THE FLUTTER STORY BOOK

                All recording systems, analog and digital, that record on a moving storage medium must deal with a phenomenon known as flutter.  In an ideal transport, the relative speed between the record/reproduce transducers (heads) and the tape or disk would be absolutely constant.  In a real system, however, several imperfections of the transport can produce small speed fluctuations that are known as flutter.

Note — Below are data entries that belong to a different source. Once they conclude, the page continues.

-- ==== Sys2Proof/Laws/State.lean ====
section
/-! SUPPORT. One lemma per field per named update of the state: what the update leaves in the field. They are the only
place where these updates are unfolded. -/

namespace Sys2Proof.Machine

open Sys2Proof

/-! ### `State.setFlag` -/

@[simp] theorem State.setFlag_root (s : State) (f : Flag) (b : Bool) : (s.setFlag f b).root = s.root := rfl
@[simp] theorem State.setFlag_nnodes (s : State) (f : Flag) (b : Bool) : (s.setFlag f b).nnodes = s.nnodes := rfl
@[simp] theorem State.setFlag_cur (s : State) (f : Flag) (b : Bool) : (s.setFlag f b).cur = s.cur := rfl
@[simp] theorem State.setFlag_op (s : State) (f : Flag) (b : Bool) : (s.setFlag f b).op = s.op := rfl
@[simp] theorem State.setFlag_phase (s : State) (f : Flag) (b : Bool) : (s.setFlag f b).phase = s.phase := rfl
@[simp] theorem State.setFlag_err (s : State) (f : Flag) (b : Bool) : (s.setFlag f b).err = s.err := rfl
@[simp] theorem State.setFlag_status (s : State) (f : Flag) (b : Bool) : (s.setFlag f b).status = putBit s.status f.bit b := rfl
@[simp] theorem State.setFlag_freq (s : State) (f : Flag) (b : Bool) : (s.setFlag f b).freq = s.freq := rfl
@[simp] theorem State.setFlag_node (s : State) (f : Flag) (b : Bool) : (s.setFlag f b).node = s.node := rfl
@[simp] theorem State.setFlag_code (s : State) (f : Flag) (b : Bool) : (s.setFlag f b).code = s.code := rfl
@[simp] theorem State.setFlag_pq (s : State) (f : Flag) (b : Bool) : (s.setFlag f b).pq = s.pq := rfl
@[simp] theorem State.setFlag_walk (s : State) (f : Flag) (b : Bool) : (s.setFlag f b).walk = s.walk := rfl
@[simp] theorem State.setFlag_pending (s : State) (f : Flag) (b : Bool) : (s.setFlag f b).pending = s.pending := rfl
@[simp] theorem State.setFlag_todo (s : State) (f : Flag) (b : Bool) : (s.setFlag f b).todo = s.todo := rfl
@[simp] theorem State.setFlag_inp (s : State) (f : Flag) (b : Bool) : (s.setFlag f b).inp = s.inp := rfl
@[simp] theorem State.setFlag_out (s : State) (f : Flag) (b : Bool) : (s.setFlag f b).out = s.out := rfl
@[simp] theorem State.setFlag_rst (s : State) (f : Flag) (b : Bool) : (s.setFlag f b).rst = s.rst := rfl
@[simp] theorem State.setFlag_host (s : State) (f : Flag) (b : Bool) : (s.setFlag f b).host = s.host := rfl

/-! ### `State.emptyWork` -/

@[simp] theorem State.emptyWork_root (s : State) : (s.emptyWork).root = s.root := rfl
@[simp] theorem State.emptyWork_nnodes (s : State) : (s.emptyWork).nnodes = s.nnodes := rfl
@[simp] theorem State.emptyWork_cur (s : State) : (s.emptyWork).cur = s.cur := rfl
@[simp] theorem State.emptyWork_op (s : State) : (s.emptyWork).op = s.op := rfl
@[simp] theorem State.emptyWork_phase (s : State) : (s.emptyWork).phase = s.phase := rfl
@[simp] theorem State.emptyWork_err (s : State) : (s.emptyWork).err = s.err := rfl
@[simp] theorem State.emptyWork_status (s : State) : (s.emptyWork).status = s.status := rfl
@[simp] theorem State.emptyWork_freq (s : State) : (s.emptyWork).freq = s.freq := rfl
@[simp] theorem State.emptyWork_node (s : State) : (s.emptyWork).node = s.node := rfl
@[simp] theorem State.emptyWork_code (s : State) : (s.emptyWork).code = s.code := rfl
@[simp] theorem State.emptyWork_pq (s : State) : (s.emptyWork).pq = [] := rfl
@[simp] theorem State.emptyWork_walk (s : State) : (s.emptyWork).walk = [] := rfl
@[simp] theorem State.emptyWork_pending (s : State) : (s.emptyWork).pending = [] := rfl
@[simp] theorem State.emptyWork_todo (s : State) : (s.emptyWork).todo = [] := rfl
@[simp] theorem State.emptyWork_inp (s : State) : (s.emptyWork).inp = s.inp := rfl
@[simp] theorem State.emptyWork_out (s : State) : (s.emptyWork).out = s.out := rfl
@[simp] theorem State.emptyWork_rst (s : State) : (s.emptyWork).rst = s.rst := rfl
@[simp] theorem State.emptyWork_host (s : State) : (s.emptyWork).host = s.host := rfl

                These speed disturbances produce contaminating sideband frequencies in the audio program which are not at all related to the music frequencies.  At low frequencies these sidebands are perceived as cyclic pitch changes.  At higher disturbance frequencies the sidebands become so numerous and widespread that the perception is both an increase in background noise which depends upon the signal and a masking or 'veil' which destroys the crispness of the recording.  This loss of crispness due to 'scrape flutter' is perhaps the major factor in determining the overall subjective sound of a specific brand and model of tape recorder.  Indeed, the fact that digital audio recorders normally suppress these flutter effects by digital timebase correction leads to the 'openness' of digital recordings.

                Speed disturbances can be easily measured by recording a constant frequency tone on the recorder, and then measuring any variations in frequency due to speed change that occur on playback with a flutter meter.  The disturbances measured by the flutter meter fall into several major categories:

1.        Eccentricities and disturbances due to bad bearings.  The upper frequency limit for rotational eccentricities is usually 30 Hz, the speed of an 1800 RPM capstan motor.  If the eccentricity is caused by a distortion in the round shape of the rotating element, such as a clump of dirt on a capstan shaft, then flutter components at several harmonics of the rotational rate will also be present.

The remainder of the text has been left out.